With this posture you can work the muscles of your legs, back and arms together
Warrior II
It consists of performing the same position of the legs and back as the previous one but this time placing your arms at the sides, first in the shape of a vase, placing your hands on your hips and then extending your arms.
You can start by separating your legs as much as possible with your hands on your hips, you should feel a little pressure between your legs and then slowly taking a deep breath turn your feet to the right or left, once you are on your right or left side. Depending on which side you turn, bend the corresponding leg making sure your knee and ankle are aligned and then gently stretch your arms out to the sides.
Warrior III
This is the deepest posture of the three plus strength requires balance.
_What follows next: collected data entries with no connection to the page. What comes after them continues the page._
-- ==== Sys2Proof/Machine/Csrs.lean ====
section
/-! DEFINITION. The CSR file: what each capability-wide CSR stores and reads as (spec/10_state.md R20 to R32), the write
actions (spec/44_csr_access.md R117 to R120) and the base CSRs (notes/assumptions/8.md to 12.md). Each unknown function
of the spec appears inside a definition that builds the spec's constraints on it in. -/

namespace Sys2Proof.Machine

/-! ### The stored values -/

def CsrFile.get (f : CsrFile) : CapCsr → Cap
  | .mtvecc => f.mtvecc
  | .mepcc => f.mepcc
  | .stvecc => f.stvecc
  | .sepcc => f.sepcc
  | .vstvecc => f.vstvecc
  | .vsepcc => f.vsepcc
  | .ddc => f.ddc
  | .extra n => lookup (Cap.null 0#64) f.extra n.toNat

def CsrFile.set (f : CsrFile) (id : CapCsr) (v : Cap) : CsrFile :=
  match id with
  | .mtvecc => { f with mtvecc := v }
  | .mepcc => { f with mepcc := v }
  | .stvecc => { f with stvecc := v }
  | .sepcc => { f with sepcc := v }
  | .vstvecc => { f with vstvecc := v }
  | .vsepcc => { f with vsepcc := v }
  | .ddc => { f with ddc := v }
  | .extra n => { f with extra := update (Cap.null 0#64) f.extra n.toNat v }

/-- The entry of a further CSR in the configuration. -/
def extraOf (c : HartConfig) (num : CsrNum) : Option ExtraCsr := c.extraCsrs.find? (·.num == num)

/-- The number of a capability-wide CSR (D23). -/
def capCsrNum (c : HartConfig) : CapCsr → CsrNum
  | .mtvecc => 0x305#12
  | .mepcc => 0x341#12
  | .stvecc => 0x105#12
  | .sepcc => 0x141#12
  | .vstvecc => 0x205#12
  | .vsepcc => 0x241#12
  | .ddc => c.ddcNum
  | .extra n => n

def isTvecc : CapCsr → Bool
  | .mtvecc => true
  | .stvecc => true
  | .vstvecc => true
  | _ => false

def isEpcc : CapCsr → Bool
  | .mepcc => true
  | .sepcc => true
  | .vsepcc => true
  | _ => false

/-- `PointerCSRs` (R24): every `Xtvecc` and `Xepcc`, and what the configuration adds. -/
def isPointer (c : HartConfig) : CapCsr → Bool
  | .ddc => c.ddcIsPointer
  | .extra n => (extraOf c n).any (·.isPointer)
  | _ => true

/-- `FullWidthCSRs` (R23). -/
def isFull (c : HartConfig) : CapCsr → Bool
  | .extra n => (extraOf c n).any (·.isFull)
  | id => c.fullWidth.contains (capCsrNum c id)

/-! ### Infinite capabilities and bounds (R12, R43) -/

/-- The tag and metadata are those of `InfiniteCap`, its M bit apart (R12, R36, D32; notes/assumptions/3.md). -/
def isInfinite (c : HartConfig) (v : Cap) : Bool :=
  v.tag && v.md &&& ~~~c.mMask == c.infiniteMeta &&& ~~~c.mMask

/-- `InBounds` of one byte: an infinite capability covers the address space (R43, R119). -/
def inBounds (c : HartConfig) (v : Cap) (a : Nat) : Bool :=
  (isInfinite c v && decide (a < 2 ^ c.xlen.bits)) || Config.inBounds v a

/-! ### Addresses a CSR can hold (R24, R25, R44) -/

/-- `ValidAddr`: constantly true where XLEN = 32 (R44). -/
def validAddr (c : HartConfig) (a : XWord) : Bool := c.xlen == .rv32 || Config.validAddr a

/-- The address an `Xepcc` stores: bit 0 is always 0 (R28), and bit 1 too where IALIGN is always 32. -/
def alignEpcc (c : HartConfig) (misaC : Bool) (a : XWord) : XWord :=
  if !c.misaCWritable && !misaC then a &&& ~~~3#64 else a &&& ~~~1#64

/-- The low-bit rule of one CSR's address. -/
def alignFor (c : HartConfig) (misaC : Bool) (id : CapCsr) (a : XWord) : XWord :=
  if isEpcc id then alignEpcc c misaC a else a

/-- `InvalidAddrConv`: an invalid address is never converted to a valid one (R25). -/
def invalidAddrConv (c : HartConfig) (misaC : Bool) (id : CapCsr) (a : XWord) : XWord :=
  let b := alignFor c misaC id (c.xlen.trunc (Config.invalidAddrConv id a))
  if validAddr c b then a else b

/-- `Holdable`: every valid address and every converted one is holdable, and every address where XLEN = 32
(R24, R25). -/
def Holdable (c : HartConfig) (id : CapCsr) (x : XWord) : Prop :=
  validAddr c x = true ∨ Config.holdable id x = true ∨
    ∃ misaC a, validAddr c a = false ∧ x = invalidAddrConv c misaC id a

/-! ### Storing (R23, R25, R120) -/

/-- Step (1) of `StoreForm`, after the CSR's low-bit rule. -/
def storeAddr (c : HartConfig) (misaC : Bool) (id : CapCsr) (a : XWord) : XWord :=
  let a := c.xlen.trunc (alignFor c misaC id a)
  if isPointer c id && !validAddr c a then invalidAddrConv c misaC id a else a

/-- Step (2) of `StoreForm`: the invalid address check may clear the tag of an invalid address in a CSR that stores
fewer address bits; an infinite capability keeps its tag (R12, R148). -/
def storeTag (c : HartConfig) (id : CapCsr) (v : Cap) : Bool :=
  if validAddr c v.addr || isInfinite c v || !Config.storesFewerBits id then v.tag
  else v.tag && Config.invalidAddrTag id v

/-- Step (3) of `StoreForm`: a CSR outside `FullWidthCSRs` stores no reserved bit (R23). -/
def storeMeta (c : HartConfig) (id : CapCsr) (md : XWord) : XWord :=
  if isFull c id then c.xlen.trunc md else c.xlen.trunc (md &&& ~~~c.reservedMask)

/-- `StoreForm(csr, v)` (R120). -/
def storeForm (c : HartConfig) (misaC : Bool) (id : CapCsr) (v : Cap) : Cap :=
  let a := storeAddr c misaC id v.addr
  { tag := storeTag c id { v with addr := a }, md := storeMeta c id v.md, addr := a }

/-! ### Reading (R23, R26) -/

/-- `LegalizeEpcc` (R26): bit 0 reads as 0, and bit 1 too when `misa.C = 0`; the tag and metadata are open only where
the address changes. -/
def legalizeEpcc (c : HartConfig) (misaC : Bool) (v : Cap) : Cap :=
  let a := if misaC then v.addr &&& ~~~1#64 else v.addr &&& ~~~3#64
  if a = v.addr || isInfinite c v then { v with addr := a }
  else { tag := Config.legalEpccTag v misaC, md := c.xlen.trunc (Config.legalEpccMeta v misaC), addr := a }

/-- What the reserved bits of a CSR that does not store them read as (R23). -/
def readMeta (c : HartConfig) (id : CapCsr) (md : XWord) : XWord :=
  if isFull c id then md else merge c.reservedMask md c.reservedRead

/-- The value a CSR holds, its unstored reserved bits filled in (R23). -/
def heldVal (c : HartConfig) (f : CsrFile) (id : CapCsr) : Cap :=
  { f.get id with md := readMeta c id (f.get id).md }

/-- `ReadVal(csr)` (R116). -/
def readVal (c : HartConfig) (f : CsrFile) (id : CapCsr) : Cap :=
  if isEpcc id && c.misaCWritable then legalizeEpcc c (misaC f) (heldVal c f id) else heldVal c f id

/-! ### The write actions (R117 to R119) -/

/-- The address of an `Xtvecc`: MODE 0 and 1 are kept, a reserved MODE becomes one of them (R27: WARL). -/
def legalVector (id : CapCsr) (old a : XWord) : XWord :=
  if bit a 1 then setBit (a &&& ~~~3#64) 0 (Config.reservedVectorMode id old a) else a

/-- The address legalization of one CSR's write action (R118). DESIGN CHOICE, unsafe (notes/assumptions/43.md): which address
bits of `ddc` and of a configured further capability-wide CSR are WARL is lost with the tables (R20, R118); they get no
legalization of their own here, the identity. -/
def legalAddr (c : HartConfig) (id : CapCsr) (old a : XWord) : XWord :=
  c.xlen.trunc (if isTvecc id then legalVector id old a else a)

/-- The vector range check of the capability being written (R119): lowest and highest handler entry in bounds. -/
def vectorInRange (c : HartConfig) (v : Cap) : Bool :=
  let base := v.addr &&& ~~~3#64
  inBounds c v base.toNat && inBounds c v ((base.toNat + c.tvecMaxOffset) % 2 ^ c.xlen.bits)

/-- What a CLEN-bit write takes from its operand (R117): metadata and address (R23, D7); whether the tag survives is open but
for an infinite capability (R12). -/
def clenValue (c : HartConfig) (misaC : Bool) (id : CapCsr) (old v : Cap) : Cap :=
  { v with tag := v.tag && (isInfinite c v || Config.clenWriteTag id old v misaC),
           addr := legalAddr c id old.addr v.addr }

/-- `ExtClenWrite` and `NewClenWrite` (R117): a failed vector range check leaves an open value. The check is of the operand as
it is written, before any effect of the write on its tag or MODE (R119). -/
def clenWrite (c : HartConfig) (misaC : Bool) (id : CapCsr) (old v : Cap) : Cap :=
  if isTvecc id && !vectorInRange c v then
    let x := (Config.vectorCheckFailed .clen id old v misaC).trunc c.xlen
    { x with tag := (old.tag || v.tag) && x.tag }
  else clenValue c misaC id old v

/-- What an XLEN-bit write makes of the old value (R118): the metadata is the old value's, a clear tag stays clear, an
infinite capability keeps its tag (R148), and the address is the written one after its legalization. -/
def xlenValue (c : HartConfig) (misaC : Bool) (id : CapCsr) (old : Cap) (a : XWord) : Cap :=
  { old with tag := old.tag && (isInfinite c old || Config.xlenWriteTag id old a misaC),
             addr := legalAddr c id old.addr a }

/-- `ExtXlenWrite` and `NewXlenWrite` (R118): a failed vector range check leaves an open tag and address. DESIGN CHOICE, unsafe
(notes/assumptions/16.md): R119 does not say which capability an XLEN-bit write checks; here it is the old one at the written
address, before any effect of the write on its tag or MODE. -/
def xlenWrite (c : HartConfig) (misaC : Bool) (id : CapCsr) (old : Cap) (a : XWord) : Cap :=
  let v : Cap := { old with addr := c.xlen.trunc a }
  if isTvecc id && !vectorInRange c v then
    let x := (Config.vectorCheckFailed .xlen id old v misaC).trunc c.xlen
    { tag := old.tag && x.tag, md := old.md, addr := x.addr }
  else xlenValue c misaC id old a

/-- A CLEN-bit write (R117). -/
def writeClen (c : HartConfig) (f : CsrFile) (id : CapCsr) (v : Cap) : CsrFile :=
  f.set id (storeForm c (misaC f) id (clenWrite c (misaC f) id (heldVal c f id) v))

/-- An XLEN-bit write (R118). -/
def writeXlen (c : HartConfig) (f : CsrFile) (id : CapCsr) (a : XWord) : CsrFile :=
  f.set id (storeForm c (misaC f) id (xlenWrite c (misaC f) id (heldVal c f id) a))

/-- The XLEN-wide predecessor of an extended CSR, on a hart without the base extension (R22). -/
def writeNarrow (c : HartConfig) (f : CsrFile) (id : CapCsr) (a : XWord) : CsrFile :=
  f.set id (storeForm c (misaC f) id { heldVal c f id with addr := legalAddr c id (f.get id).addr a })

/-! ### Base CSRs -/

/-- A written word of which `writable` bits take the new value, `fixed` bits keep the old one, and the rest, which no
rule gives, is open. -/
def warl (c : HartConfig) (num : CsrNum) (writable fixed old new : XWord) : XWord :=
  c.xlen.trunc ((new &&& writable) ||| (old &&& fixed &&& ~~~writable) |||
    (Config.baseOther num old new &&& ~~~(writable ||| fixed)))

/-- A CRE bit where the hart has one (R17; D16: a base-only hart has none). -/
def creMask (c : HartConfig) (pos : Nat) : XWord := if c.hasHybrid then 1#64 <<< pos else 0#64

/-- `misa.MXL`, which no write changes (D4). -/
def mxlMask (c : HartConfig) : XWord :=
  match c.xlen with
  | .rv32 => 0xc0000000#64
  | .rv64 => 0xc000000000000000#64

/-- `misa.C` as a mask. -/
def misaCMask : XWord := 0x4#64

def misaWritable (c : HartConfig) : XWord := if c.hasC && c.misaCWritable then misaCMask else 0#64

/-- The fields of `mstatus` a trap uses that software may write freely. -/
def mstatusWritable (c : HartConfig) : XWord :=
  0x88#64 ||| (if c.hasS then 0x122#64 else 0#64) ||| (if c.hasH then 0x8000000000#64 else 0#64)

/-- `mstatus.SXL` and `mstatus.UXL`, which no write changes (D4). -/
def xlMask : XWord := 0xf00000000#64

/-- Whether `MPP` may hold this code. -/
def mppSupported (c : HartConfig) (p : BitVec 2) : Bool :=
  p == 3#2 || (p == 1#2 && c.hasS) || (p == 0#2 && c.hasU)

/-- `MPP` after a write: WARL, always a supported mode. -/
def legalMpp (c : HartConfig) (old new : XWord) : BitVec 2 :=
  if mppSupported c (mppOf new) then mppOf new
  else if mppSupported c (Config.legalMpp old new) then Config.legalMpp old new
  else 3#2

/-- The 64-bit `mstatus` word after a write of `new`. -/
def legalMstatus (c : HartConfig) (old new : XWord) : XWord :=
  let w := mstatusWritable c
  setMpp ((new &&& w) ||| (old &&& xlMask) ||| (Config.baseOther 0x300#12 old new &&& ~~~(w ||| xlMask)))
    (legalMpp c old new)

/-- The 64-bit `mstatus` word after a write of `v` to `sstatus`: no bit that `sstatus` does not show changes. -/
def writeSstatus (c : HartConfig) (old v : XWord) : XWord :=
  merge (c.xlen.trunc sstatusMask) old (legalMstatus c old (merge (c.xlen.trunc sstatusMask) old v))

/-- The interrupts a hart does not have (PRESUMED, unsafe: notes/assumptions/13.md): codes 1, 5 and 9 without supervisor
mode, codes 2, 6, 10 and 12 without the hypervisor extension. -/
def absentInterrupts (c : HartConfig) : XWord :=
  (if c.hasS then 0#64 else 0x222#64) ||| (if c.hasH then 0#64 else 0x1444#64)

/-- The bits of `mip` that a CSR write may change: SSIP, VSSIP, STIP, SEIP, where the hart has them. -/
def mipWritable (c : HartConfig) : XWord := 0x226#64 &&& ~~~absentInterrupts c

/-- The value of a base CSR. -/
def readBase (c : HartConfig) (f : CsrFile) : BaseCsr → XWord
  | .mseccfg => f.mseccfg
  | .menvcfg => f.menvcfg
  | .senvcfg => f.senvcfg
  | .misa => f.misa
  | .mstatus => c.xlen.trunc f.mstatus
  | .mstatush => f.mstatus >>> 32
  | .mcause => f.mcause
  | .mtval => f.mtval
  | .mie => f.mie
  | .mip => f.mip
  | .medeleg => f.medeleg
  | .mideleg => f.mideleg
  | .sstatus => c.xlen.trunc (f.mstatus &&& sstatusMask)
  | .scause => f.scause
  | .stval => f.stval
  | .hstatus => f.hstatus
  | .hedeleg => f.hedeleg
  | .hideleg => f.hideleg
  | .vsstatus => f.vsstatus
  | .vscause => f.vscause
  | .vstval => f.vstval

/-- The CSR file after an XLEN-bit write to a base CSR. DESIGN CHOICE, unsafe (notes/assumptions/13.md): a write of `mie` sets
every bit but those of interrupts the hart does not have, and a cause or trap value register keeps every XLEN-bit word
(notes/assumptions/10.md), where the base ISA lets an implementation keep the values it can record. -/
def writeBase (c : HartConfig) (f : CsrFile) (b : BaseCsr) (v : XWord) : CsrFile :=
  match b with
  | .mseccfg => { f with mseccfg := warl c 0x747#12 (creMask c c.creBitM) 0#64 f.mseccfg v }
  | .menvcfg => { f with menvcfg := warl c 0x30a#12 (creMask c c.creBitMenv) 0#64 f.menvcfg v }
  | .senvcfg => { f with senvcfg := warl c 0x10a#12 (creMask c c.creBitSenv) 0#64 f.senvcfg v }
  | .misa => { f with misa := warl c 0x301#12 (misaWritable c) (misaCMask ||| mxlMask c) f.misa v }
  | .mstatus => { f with mstatus := legalMstatus c f.mstatus (merge c.xlen.mask f.mstatus v) }
  | .mstatush => { f with mstatus := legalMstatus c f.mstatus (merge 0xffffffff#64 (v <<< 32) f.mstatus) }
  | .mcause => { f with mcause := c.xlen.trunc v }
  | .mtval => { f with mtval := c.xlen.trunc v }
  | .mie => { f with mie := c.xlen.trunc (v &&& ~~~absentInterrupts c) }
  | .mip => { f with mip := merge (mipWritable c) f.mip v }
  | .medeleg => { f with medeleg := c.xlen.trunc v }
  | .mideleg => { f with mideleg := c.xlen.trunc v }
  | .sstatus => { f with mstatus := writeSstatus c f.mstatus v }
  | .scause => { f with scause := c.xlen.trunc v }
  | .stval => { f with stval := c.xlen.trunc v }
  | .hstatus => { f with hstatus := warl c 0x600#12 0x80#64 0#64 f.hstatus v }
  | .hedeleg => { f with hedeleg := c.xlen.trunc v }
  | .hideleg => { f with hideleg := c.xlen.trunc v }
  | .vsstatus => { f with vsstatus := warl c 0x200#12 0x122#64 0x300000000#64 f.vsstatus v }
  | .vscause => { f with vscause := c.xlen.trunc v }
  | .vstval => { f with vstval := c.xlen.trunc v }

end Sys2Proof.Machine
end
Being in the previous position with one of your legs bent, leaning your body forward with your legs straight, at first you can place your hands on your knees and then try to stretch them forward while stretching the foot that is behind as much as possible. you can.
This way you will be able to stretch your body, work on strength and balance, strengthening your legs and back muscles, among others. You will notice with constant practice your progress within each of these postures as well as the importance of a deep breath to move you to a state of meditation and connection with your body.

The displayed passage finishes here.